Data excerpts: Begin
/-- The translation of an address (R145, R147, R148, R150, R151, R154): one with a bit of [63:57] set has no page; otherwise a
cached translation of its partition answers, but for the first write through it, and a walk else, which fills the caches. A
walk starts at the partition's root, under its key, and indexes five levels; an entry is read through the seal units; it fails
where the crossbar or the seal refuses it (a refused read or write of an entry is a CHECK_FAIL), where it is not present or
malformed, and where its key lies outside the partition's range; a leaf ends the walk with ACC, and DIRTY for a write that
it allows, set in it. -/
def Sys2Proof.Claims.Translation : Prop :=
  (∀ (s : State) (part core : Option Nat) (va : Nat) (wr : Bool),
    let r := xlate s part core va wr
    let hit := cached true s core part va wr
    let w := walk s part va wr
    (2 ^ 57 ≤ va → r = (.error 6, s)) ∧
    (va < 2 ^ 57 → ∀ x, hit = some x → r = (.ok x, s)) ∧
    (va < 2 ^ 57 → hit = none → (∀ e, w.1 = .error e → r = (.error e, w.2)) ∧
      ∀ x, w.1 = .ok x → r = (.ok x, cacheFill true w.2 core x)) ∧
    ∀ x, hit = some x → ∃ c, core = some c ∧ (x ∈ fget noTlbs s.tlb1 c ∨ x ∈ fget noTlbs s.tlb2 (c / 4)) ∧
      x.part = part ∧ x.base ≤ va ∧ va < x.base + x.size ∧ (wr = true → x.pte.wr = true → x.pte.dirty = true)) ∧
  (∀ (s : State) (part : Option Nat) (va : Nat) (wr : Bool),
    let root := match part with
      | some n => (s.dfield (aPtRoot n) 0 52, s.dfield (aPtRoot n) 52 11)
      | none => (s.fwRoot / 8192 * 8192, 0)
    let w := walkFrom part va wr 4 s root.1 root.2
    (∀ e, w.1 = .error e → walk s part va wr = (.error e, w.2)) ∧
    ∀ e level, w.1 = .ok (e, level) → level ≤ 2 ∧
      let size := 2 ^ (if level = 0 then 16 else 12 + 9 * level)
      walk s part va wr = (.ok { part := part, base := va / size * size, size := size, pte := pteOf e }, w.2)) ∧
  (∀ (s : State) (part : Option Nat) (va : Nat) (wr : Bool) (level node key : Nat), level ≤ 4 →
    let a := node + 16 * (if level = 0 then va / 2 ^ 16 % 32 else va / 2 ^ (12 + 9 * level) % 512)
    let r := walkFrom part va wr level s node key
    let got := sealRead s key 4 a 16
    let e := ofBytes got.2.1
    let p := pteOf e
    let refused (st : Nat) : Nat := if st = 1 then 10 else 9
    (xbarAllows s part a = false → r = (.error 9, (part.map (addDeny s)).getD s)) ∧
    (xbarAllows s part a = true → got.1 ≠ 0 → r = (.error (refused got.1), got.2.2)) ∧
    (xbarAllows s part a = true → got.1 = 0 →
      (e.testBit 0 = false ∨ malformed part level va e = true → r = (.error 6, got.2.2)) ∧
      (e.testBit 0 = true → malformed part level va e = false →
        let out := ∃ n, part = some n ∧ (e.testBit 7 = false ∨ p.typ ∈ [0, 1, 4]) ∧ keyInRange got.2.2 n p.key = false
        let e' := e ||| (if wr = true ∧ e.testBit 2 = true then 0x60 else 0x20)
        let w := sealWrite got.2.2 key 1 a (toBytes 16 e')
        (out → r = (.error 7, got.2.2)) ∧
        (¬ out → e.testBit 7 = false → r = walkFrom part va wr (level - 1) got.2.2 p.addr p.key) ∧
        (¬ out → e.testBit 7 = true → e' = e → r = (.ok (e, level), got.2.2)) ∧
        (¬ out → e.testBit 7 = true → e' ≠ e → w.1 = 0 → r = (.ok (e', level), w.2)) ∧
        (¬ out → e.testBit 7 = true → e' ≠ e → w.1 ≠ 0 → r = (.error (refused w.1), w.2))))) ∧
  ∀ (part : Option Nat) (level va e : Nat), level ≤ 4 →
    let f (lo n : Nat) : Nat := e / 2 ^ lo % 2 ^ n
    let typ := f 8 3
    let keyed := typ = 0 ∨ typ = 1 ∨ typ = 4
    (e.testBit 7 = true → (malformed part level va e = true ↔
      2 < level ∨ f 13 3 ≠ 0 ∨ f 36 28 ≠ 0 ∨ f 116 12 ≠ 0 ∨ typ = 7 ∨ f 11 2 = 3 ∨
      f 64 52 % 2 ^ (if level = 0 then 16 else 12 + 9 * level) ≠ 0 ∨ (f 27 9 ≠ 0 ∧ typ ≠ 2 ∧ typ ≠ 3) ∨
      ((typ = 4 ∨ typ = 6) ∧ f 64 52 ≠ 0) ∨ ((typ = 5 ∨ typ = 6) ∧ f 11 2 ≠ 0) ∨ (typ = 6 ∧ level ≠ 0) ∨
      (typ = 4 ∧ va < 0x01FF800000000000) ∨ (keyed ∧ f 16 11 = 0 ∧ part ≠ none) ∨ (¬ keyed ∧ f 16 11 ≠ 0))) ∧
    (e.testBit 7 = false → (malformed part level va e = true ↔
      level = 0 ∨ f 1 6 ≠ 0 ∨ f 8 8 ≠ 0 ∨ f 27 37 ≠ 0 ∨ f 116 12 ≠ 0 ∨
      f 64 52 % (if level = 1 then 512 else 8192) ≠ 0 ∨ (f 16 11 = 0 ∧ part ≠ none)))

/-- COPY_TILE, SEMSIG_PERFORM, WALK_COMPLETION, FAULT_RETRY and FAULT_UNRESOLVED (R154, R159, R161, R162, R201, R213, R216):
a walk fills its core's caches and its cluster's, within their sizes; a suspended operation's translation is tried again and,
where it succeeds, the operation goes on where it stopped; after 100 ms of its partition's resident time, unless it succeeds
then, the operation ends with FAULT_UNRESOLVED (3) at its tile; an operation of F level, which acts for no partition, counts
the time itself. A tile's parts, the performing of a tile, and the translation of an address are the terms they cite. -/
def Obligations.EngineEvents : Prop :=
  Translation ∧ TileParts ∧ TileRuns ∧ CopyTileStep ∧ SemsigStep ∧ EngineBytes ∧
  (∀ (s : State) (core part : Nat) (va : DWord) (wr : Bool),
    (¬ (core < 512 ∧ va.toNat < 2 ^ 57) → exec (.walkCompletion core part va wr) s = .next s) ∧
    (core < 512 → va.toNat < 2 ^ 57 →
      let w := walk s (if part < 64 then some part else none) va.toNat wr
      MemSide s w.2 ∧ (∀ e, w.1 = .error e → exec (.walkCompletion core part va wr) s = .next w.2) ∧
      ∀ x, w.1 = .ok x → ∃ s', exec (.walkCompletion core part va wr) s = .next s' ∧ MemSide w.2 s' ∧
        x ∈ fget noTlbs s'.tlb1 core ∧ x ∈ fget noTlbs s'.tlb2 (core / 4) ∧
        (fget noTlbs s'.tlb1 core).length ≤ 64 ∧ (fget noTlbs s'.tlb2 (core / 4)).length ≤ 2048 ∧
        (∀ k, k ≠ core → fget noTlbs s'.tlb1 k = fget noTlbs s.tlb1 k) ∧
        (∀ k, k ≠ core / 4 → fget noTlbs s'.tlb2 k = fget noTlbs s.tlb2 k))) ∧
  ∀ (s : State) (k : Nat) (c : Copy), s.copy k = some c →
    let on := c.saved = false ∧ (c.requester.part = none ∨ partActive s c.part = true)
    let now := if c.requester.part = none then s.ns else residentNs s c.part
    (c.suspended = none ∨ ¬ on → exec (.faultRetry k) s = .next s ∧ exec (.faultUnresolved k) s = .next s) ∧
    ∀ t0, c.suspended = some t0 → on →
      exec (.faultRetry k) s = .next (retryCopy s k) ∧
      (now < t0 + 100000000 → exec (.faultUnresolved k) s = .next s) ∧
      (∃ s1, MemSide s s1 ∧ (retryCopy s k = s1 ∨ retryCopy s k = s1.putCopy k { c with suspended := none })) ∧
      ∀ c1, t0 + 100000000 ≤ now → (retryCopy s k).copy k = some c1 →
        (c1.suspended = none → exec (.faultUnresolved k) s = .next (retryCopy s k)) ∧
        (c1.suspended ≠ none → exec (.faultUnresolved k) s = .next (settle (finishCopy
          ((retryCopy s k).putCopy k { c1 with fail := c1.fail.or (some (3, c1.next)) }) k)))

/-- The token meter (R216, R217, R295): tokens are drawn from the VF's bucket, and, with it empty, from the pool, up to a quarter
of RATE in a period, as DEBT; a RATE acts from the refill after it was written. TOKEN_REFILL, once a µs, gives each VF its
RATE: of it half at most repays DEBT to the pool, the bucket takes the rest up to 8 times RATE, and what it cannot hold, also
of what it held under a higher RATE, goes to the pool, which holds at most 1,048,576. -/
def Sys2Proof.Claims.TokenMeter : Prop :=
  (∀ (s : State) (n cost : Nat),
    let p := s.part n
    let rate := p.rate
    let need := cost - p.bucket
    (n = 0 ∨ rate = 0 → drawTokens s n cost = some s) ∧
    (n ≠ 0 → rate ≠ 0 → cost ≤ p.bucket →
      drawTokens s n cost = some (s.putPart n { p with bucket := p.bucket - cost })) ∧
    (n ≠ 0 → rate ≠ 0 → p.bucket < cost →
      (p.bucket ≠ 0 ∨ s.pool < need ∨ rate / 4 < p.borrowed + need → drawTokens s n cost = none) ∧
      (p.bucket = 0 → need ≤ s.pool → p.borrowed + need ≤ rate / 4 → ∃ s', drawTokens s n cost = some s' ∧
        s'.pool = s.pool - need ∧ s'.part n = { p with borrowed := p.borrowed + need } ∧
        s'.dfield (aVfTok n) 32 24 = min (s.dfield (aVfTok n) 32 24 + need) (2 ^ 24 - 1) ∧
        (∀ m, m ≠ n → s'.part m = s.part m) ∧ (∀ a, a ≠ aVfTok n → s'.dreg a = s.dreg a) ∧
        s' = { s with pool := s'.pool, parts := s'.parts, dev := s'.dev }))) ∧
  (∀ s : State, s.ns < s.tokenAt + 1000 → exec .tokenRefill s = .next s) ∧
  ∀ s : State, s.tokenAt + 1000 ≤ s.ns → ∃ s', exec .tokenRefill s = .next s' ∧
    s' = { s with pool := s'.pool, parts := s'.parts, dev := s'.dev, tokenAt := s.tokenAt + 1000 } ∧
    (∀ n, 64 ≤ n → s'.part n = s.part n ∧ s'.dreg (aVfTok n) = s.dreg (aVfTok n)) ∧
    (∀ n < 64, n = 0 ∨ s.dfield (aVfTok n) 0 24 = 0 →
      s'.part n = { s.part n with rate := s.dfield (aVfTok n) 0 24 } ∧ s'.dreg (aVfTok n) = s.dreg (aVfTok n)) ∧
    (∀ a, (∀ n < 64, a ≠ aVfTok n) → s'.dreg a = s.dreg a) ∧
    (∀ n, n ≠ 0 → n < 64 → s.dfield (aVfTok n) 0 24 ≠ 0 →
      let rate := s.dfield (aVfTok n) 0 24
      let debt := s.dfield (aVfTok n) 32 24
      let back := min debt (rate / 2)
      s'.part n = { s.part n with rate := rate, bucket := min ((s.part n).bucket + (rate - back)) (8 * rate), borrowed := 0 } ∧
      s'.dreg (aVfTok n) = dput (s.dreg (aVfTok n)) 32 24 (debt - back)) ∧
    (s.pool ≤ 1048576 → s'.pool = min 1048576 (s.pool + (((List.range 64).filter fun n =>
      n != 0 && s.dfield (aVfTok n) 0 24 != 0).map fun n =>
        let rate := s.dfield (aVfTok n) 0 24
        let back := min (s.dfield (aVfTok n) 32 24) (rate / 2)
        let full := (s.part n).bucket + (rate - back)
        back + (full - min full (8 * rate))).sum))

/-- TOKEN_REFILL, OPEN_TILE_TIMEOUT, BREEZE_TILE and BREEZE_CLR (R173, R177, R216, R217): an open tile is resealed with its
plaintext 1 ms after it opened, or is FAILED where a check word fails, or its write is lost where a node of its path fails
(R170); the breeze, where it runs and the tile is not open, counts what it corrects with FIX, makes a tile whose tag fails
FAILED, logs a failing node, and goes on to the next of the data tiles, at the overhead account's charge (R310); CLR
clears BREEZE_STAT and nothing else. -/
def Obligations.ServiceEvents : Prop :=
  TokenMeter ∧
  (∀ (s : State) (tile : Nat) (o : OpenTile), openOf s tile = some o →
    (s.ns < o.since + 1000000 → exec (.openTileTimeout tile) s = .next s) ∧
    (o.since + 1000000 ≤ s.ns → ∃ s', exec (.openTileTimeout tile) s = .next s' ∧ MemSide s s' ∧
      (o.badGranule true 0 2048 = none → pathFail s tile = none → openOf s' tile = none ∧ (∀ j, j ≠ tile → openOf s' j = openOf s j) ∧ s'.caddy tile = resealed s (s.caddy tile) o.key ∧
        (∀ i < 2048, fget unwritten s'.hbm (2048 * tile + i) = fget unwritten o.bytes i) ∧
        (∀ a, a / 2048 ≠ tile → fget unwritten s'.hbm a = fget unwritten s.hbm a) ∧
        ∀ j, j ≠ tile → s'.caddy j = s.caddy j) ∧
      (∀ g, o.badGranule true 0 2048 = some g → s' = sealLog { s with
        openTiles := s.openTiles.filter fun x => x.tile != tile
        caddies := fset (fun _ => Caddy.blank) s.caddies tile { s.caddy tile with state := 2 } } (tile * 2048) 1 6 g) ∧
      ∀ a, o.badGranule true 0 2048 = none → pathFail s tile = some a →
        s' = nodeLog { s with openTiles := s.openTiles.filter fun x => x.tile != tile } a)) ∧
  (∀ (s : State) (n : Nat),
    let pos := s.dfield aBreezePos 0 28
    let t := pos / (63 * 2 ^ 19) * 2 ^ 25 + pos % (63 * 2 ^ 19)
    let done (s1 : State) : Out := .next ((charge s1 none).putDfield aBreezePos 0 28 ((pos + 1) % (2 ^ 28 - 2 ^ 22)))
    ((s.dreg aBreezeCtl).getLsbD 0 = false ∨ openOf s t ≠ none → exec (.breezeTile n) s = .next s) ∧
    ((s.dreg aBreezeCtl).getLsbD 0 = true → openOf s t = none → ∀ s1 : State,
      ((s.dreg aBreezeCtl).getLsbD 1 = false → s1 = s) →
      ((s.dreg aBreezeCtl).getLsbD 1 = true →
        s1 = s.putDfield aBreezeStat 0 16 (min (s.dfield aBreezeStat 0 16 + n) 65535)) →
      let c := s.caddy t
      let live := c.state = 1 ∨ c.state = 3
      let bad := sealLog (s1.putCaddy t { c with state := 2 }) (t * 2048) 3 1 0
      (c.state = 0 ∨ (live ∧ pathFail s t = none ∧ tagMatches s t = true) → exec (.breezeTile n) s = done s1) ∧
      (∀ a, live → pathFail s t = some a → exec (.breezeTile n) s = done (nodeLog s1 a)) ∧
      (c.state = 2 → exec (.breezeTile n) s = done bad) ∧
      (4 ≤ c.state ∨ (live ∧ pathFail s t = none ∧ tagMatches s t = false) →
        exec (.breezeTile n) s = done (breezeCount bad 16 1)))) ∧
  ∀ s : State, ∃ s', exec .breezeClr s = .next s' ∧ s' = { s with dev := s'.dev } ∧ s'.dreg aBreezeStat = 0 ∧
    ∀ a, a ≠ aBreezeStat → s'.dreg a = s.dreg a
Data excerpts: End
Could you restate, word for word, the lines above from the one with "(s.pool ≤ 1048576" to the one with "plaintext 1 ms", both included?

## Written solution:
    (s.pool ≤ 1048576 → s'.pool = min 1048576 (s.pool + (((List.range 64).filter fun n =>
      n != 0 && s.dfield (aVfTok n) 0 24 != 0).map fun n =>
        let rate := s.dfield (aVfTok n) 0 24
        let back := min (s.dfield (aVfTok n) 32 24) (rate / 2)
        let full := (s.part n).bucket + (rate - back)
        back + (full - min full (8 * rate))).sum))

/-- TOKEN_REFILL, OPEN_TILE_TIMEOUT, BREEZE_TILE and BREEZE_CLR (R173, R177, R216, R217): an open tile is resealed with its
plaintext 1 ms after it opened, or is FAILED where a check word fails, or its write is lost where a node of its path fails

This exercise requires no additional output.